Sara Wesker is Jewish, descendant of immigrants who arrived in London’s East End after probably fleeing from pogroms in eastern Europe.  There have been waves of refugees over the centuries – French Hugenots, then Polish and Russian Jews in the nineteenth century, followed by Bangladeshi and Ugandan Asians in the twentieth century, and Kurds and Syrians in more recent years.  One hundred and twenty thousand souls in the Thirties, packed into two square miles around Mile End, producing a diverse, vibrant community.  As Sara tells us – “If you want to know what’s happening in the world – where are the wars, the unrest – look to the East End.  Where’s your newest neighbour from?”

Sara is a Communist, but she’s also a Feminist and a trade unionist, and as the Rotunda lights come up she’s seated at a desk at the right of the stage, typing a letter to the owner of a garment manufacturer, demanding better pay for the female workers.  There’s a piano (with pianist) to the left, and in the middle on the back wall are three posters supporting strikes, the biggest proclaiming  THE UNION KEEPS US STRONG

Nothing else: no complicated set or props – J J Leppink is keen to give us Sara Wesker’s ideas, and the principles that motivate her, so Lottie Walker as Sara just talks to us about what drives her on.  She’s wearing a simple brown dress – not the kind of clothing you’d expect on the barricades – but there’s a steely indignation in her voice as she tells us about all the work women are expected to do – at home as well as at work – and how they are valued less.  Being paid one farthing to sew a pair of trousers, then seeing them on sale for ten times as much.  It’s not just about money, but also about status – She’s just a seamstress, He’s a tailor.    She’s just a cook, He’s a chef.

Sara’s moral sense burns at the unfairness of it, and Lottie Walker’s delivery ramps up and becomes more animated as she tells us about the first strike she organised, at Goodman’s garment factory, where she led the women out, all six hundred of them, and kept the action going for twelve weeks, until they had achieved their demands.  It’s a stirring performance – starting quietly by musing on the morality of the situation, then upping her volume and speed of delivery as she recounts the victory, and finally segueing into ‘John Brown’s Body’ hammered out enthusiastically by James Hall on the piano.

There’s a lot of music in the show, either as background to Sara’s words, or as songs celebrating the working class – some American, some from the Great War.  As Sara says, the women “do not have money, or power, or physical strength.  Striking, and raising our voices in song, are the only tools that we have.”

‘Chopped Liver & Unions’ is set in the Thirties, and Sara herself took part in the battle of Cable Street, against Mosley’s Blackshirts (and the police), but the problems we face haven’t changed.  When she told us that the capitalists always blame the strikers, and that “soon they’ll ban strikes altogether, claim they’ve fixed it all” it felt like today’s politics, and there were nods and vocal expressions of agreement from a lot of the audience.

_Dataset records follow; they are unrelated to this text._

-- ==== Sys2Proof/Machine/Ain.lean ====
section
/-!
DEFINITION. Analog inputs: the two paths, the merge, the match loop, guard takeover, mode changes, bias (R105-R128).
-/

namespace Sys2Proof.Machine

/-- Analog input `n`. -/
def State.ach (s : State) (n : Nat) : AinCh := SMap.get (fun _ => {}) s.ain.ch n
def State.setAch (n : Nat) (x : AinCh) (s : State) : State :=
  { s with ain := { s.ain with ch := SMap.set (fun _ => {}) s.ain.ch n x } }

/-- Levels: `dbfs d` is the value of −d dBFS in units of 2^-27; `dbPower d` is the power ratio 10^(−d/10), the same
units (log entry 3). -/
def dbfs (d : Nat) : Int := Config.real "dbfs" [(d : Int)]
def dbPower (d : Nat) : Int := Config.real "dbPower" [(d : Int)]

/-- The row of AIN_MATCH_OFS that holds a mode's learned offsets: mic, line, Hi-Z (R120). -/
def matchRow (mode : Nat) : Nat := mode - 1

/-- The state of the match loop (R118). -/
def matchState (n : Nat) (s : State) : Nat := s.fld (F.AIN_MATCH_STAT_STATE n)

/-- The match loop enters a state; entering MATCHED is an event (R118). -/
def matchEnter (n v : Nat) (s : State) : State :=
  let was := matchState n s
  let s := s.setAch n { s.ach n with conv := 0, diverge := 0 }
  (s.setFld (F.AIN_MATCH_STAT_STATE n) v).when (v == 2 && was != 2) (State.raise (Pg.ain n) 5)

/-- The state that the loop enters at an event that would bring it to `v`: OFF without a mode, GUARD while a path is out, OFF with
MATCH_EN = 0 (R118; log entry 101). -/
def matchSeek (n v : Nat) (s : State) : State :=
  let x := s.ach n
  matchEnter n (if x.mode = 0 then 0 else if x.hOut || x.lOut then 3 else if s.on (F.AIN_MATCH_CFG_MATCH_EN n) then v else 0) s

/-- The state entered at a channel start, a mode change or MATCH_EN set: by TRUST (R118). -/
def matchStart (n : Nat) (s : State) : State := matchSeek n (if s.on (F.AIN_MATCH_CFG_TRUST n) then 2 else 1) s

/-- ACQUIRE after a path returned, VAH recovered or PLL_M relocked, where the loop runs (R118, R125, R126). -/
def matchAcquire (n : Nat) (s : State) : State := matchSeek n 1 s

/-- The guard field: which path carries the channel (AIN_STATUS). -/
def guardShow (n : Nat) (s : State) : State :=
  let x := s.ach n
  s.setFld (F.AIN_STATUS_GUARD n) (if x.failed then 3 else if x.lOut then 1 else if x.hOut then 2 else 0)

/-- A channel fails: the ramp of R123, then 0 with T_SUB. -/
def chanFail (n code : Nat) (s : State) : State :=
  let x := s.ach n
  if x.failed then s
  else
    let s := s.setAch n { x with failed := true, code := code, testBad := true, failW := { pos := 16, len := 16, up := false } }
    (guardShow n s).report code n 4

Sara set up her own union, the United Clothing Workers Union, and had a long political and romantic relationship with Mick Mindel, another Jewish union activist.  But she (and J J Leppink) are careful to locate her work within the history of women’s union activities.  She tells us of the Matchgirls at Bryant and May’s factory, suffering for years from the toxic effects of white phosphorus, who only got better conditions after fourteen hundred of them walked out, back in 1888.  She talks of the Suffragettes, and how their fight for the right for women to vote – though only ‘respectable’ property-owning women at first.  She brings it into the modern era by mentioning the machinists at Ford’s Dagenham factory, who went on strike in 1968 in pursuit of equal pay for the same work, and whose victory led to the setting up of the Equal Pay Act.

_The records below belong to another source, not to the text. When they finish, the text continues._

/-- Whether a node is enabled (R264, R270). -/
def bqOn (n : Nat) (s : State) : Bool := s.on (F.BQ_BANK_NSEC n (bqLive n s)) || (s.bqXf n).on
def dynOn (p : Nat) (s : State) : Bool := s.on (F.DYN_CFG_MODE p)
def dlOn (k : Nat) (s : State) : Bool := s.on (F.DL_CFG_EN k)
def tapOn (t : Nat) (s : State) : Bool := s.on (F.TAP_CFG_EN t) && dlOn (s.fld (F.TAP_CFG_LINE t)) s
def State.conv (s : State) (c : Nat) : ConvSt := SMap.get (fun _ => {}) s.fx.conv c
def State.setConv (c : Nat) (x : ConvSt) (s : State) : State :=
  { s with fx := { s.fx with conv := SMap.set (fun _ => {}) s.fx.conv c x } }
def convLive (c : Nat) (s : State) : Nat := s.fld (F.CV_STAT_FX_LIVE c)
def convOn (c : Nat) (s : State) : Bool := s.on (F.CV_SET_LEN c (convLive c s)) || (s.conv c).xf.on
def shOn (h : Nat) (s : State) : Bool := s.on (F.SH_CFG_EN h)
def State.shaper (s : State) (h : Nat) : ShapeSt := SMap.get (fun _ => {}) s.fx.sh h
def State.setShaper (h : Nat) (x : ShapeSt) (s : State) : State :=
  { s with fx := { s.fx with sh := SMap.set (fun _ => {}) s.fx.sh h x } }

/-- Range of a section value in units of 2^-35 (R268). -/
def sectMax : Int := 2 ^ 39 - 1
def sectMin : Int := -(2 ^ 39)

/-- One section, direct form I: output, new state, saturation, and whether its coefficients were damaged (R268, R269). -/
def sectRun (sec bank : Nat) (x : Int) (s : State) : Int × List Int × Bool × Bool :=
  let base := 2 ^ 19 + 16 * sec + 8 * bank
  let co := fun (j : Nat) => (poolWord (base + j) s).toInt
  let st := SMap.get (fun _ => []) s.fx.sect (2 * sec + bank)
  let x1 := st.getD 0 0
  let x2 := st.getD 1 0
  let y1 := st.getD 2 0
  let y2 := st.getD 3 0
  let acc := co 0 * x + co 1 * x1 + co 2 * x2 - co 3 * y1 - co 4 * y2
  let r := roundEven acc 29
  let y := clampInt sectMin sectMax r
  (y, [x, x1, y, y1], y != r, poolHurt base s || poolHurt (base + 4) s)

/-- The cascade of a node bank: value in 2^-35, new section states, saturation and damage. -/
def cascade (n bank : Nat) (x : Int) (s : State) : Int × List (Nat × List Int) × Bool × Bool :=
  let first := s.fld (F.BQ_BANK_FIRST n bank)
  (List.range (s.fld (F.BQ_BANK_NSEC n bank))).foldl (fun acc i =>
    let (y, st, c, h) := sectRun (first + i) bank acc.1 s
    (y, acc.2.1 ++ [(2 * (first + i) + bank, st)], acc.2.2.1 || c, acc.2.2.2 || h)) (x, [], false, false)

/-- Section states written back. -/
def sectSave (l : List (Nat × List Int)) (s : State) : State :=
  { s with fx := { s.fx with sect := l.foldl (fun m e => SMap.set (fun _ => []) m e.1 e.2) s.fx.sect } }

/-- A biquad node's tick (R268, R270). -/
def bqTick (n : Nat) (s : State) : State :=
  let src := 0x500 + n
  let live := bqLive n s
  let xf := s.bqXf n
  let w := s.sink (0x600 + n)
  let x := sval w * 256
  let off := fun (b : Nat) => s.fld (F.BQ_BANK_NSEC n b) == 0
  let run := fun (b : Nat) =>
    let (y, st, c, h) := cascade n b x s
    let o := if off b then (0 : Word) else sample (roundEven y 8) (stag w ||| (if c then tCLP else 0) ||| (if h then tSUB else 0))
    (o, st, !off b && (c || sval o != roundEven y 8))
  let (a, stA, cA) := run live
  let fading := xf.on && !rampRests xf.xf
  let (b, stB, cB) := if fading then run (1 - live) else (a, [], false)
  let xf' := { xf with xf := rampStep xf.xf }
  let y := if fading then crossfade (rampWeight xf'.xf) a b else a
  let y := if off live && !fading then (0 : Word) else y
  let s := s.when (cA || cB) (State.bump (F.BQ_STAT_CLIP_CNT n) (F.BQ_STAT_CL_SAT n))
  let s := if fxHeld 0 src s then s else sectSave (stA ++ stB) s
  let s := { s with fx := { s.fx with bq := SMap.set (fun _ => {}) s.fx.bq n (if xf.on then xf' else xf) } }
  fxPut 0 src y s

/-- Dynamics processor `p`. -/
def State.dyn (s : State) (p : Nat) : DynSt := SMap.get (fun _ => {}) s.fx.dyn p
def State.setDyn (p : Nat) (x : DynSt) (s : State) : State :=
  { s with fx := { s.fx with dyn := SMap.set (fun _ => {}) s.fx.dyn p x } }

/-- Gain 0 in the decibel scale of this file. -/
def dbZero : Int := -(2 ^ 40)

“To the Matchgirls, who forged the path for the rest of us to tread.”

The show’s Director, Laura Killeen, matched the combination of set, music and dialogue brilliantly.  Lottie Walker didn’t just play Sara Wesker, she became her.  I felt I’d been in the presence of a powerful personality.  At the close she and James Hall performed ‘The Red Flag’ – most of the audience (including your reviewer) joined in, and I spotted more than a few tears in my neighbours’ eyes.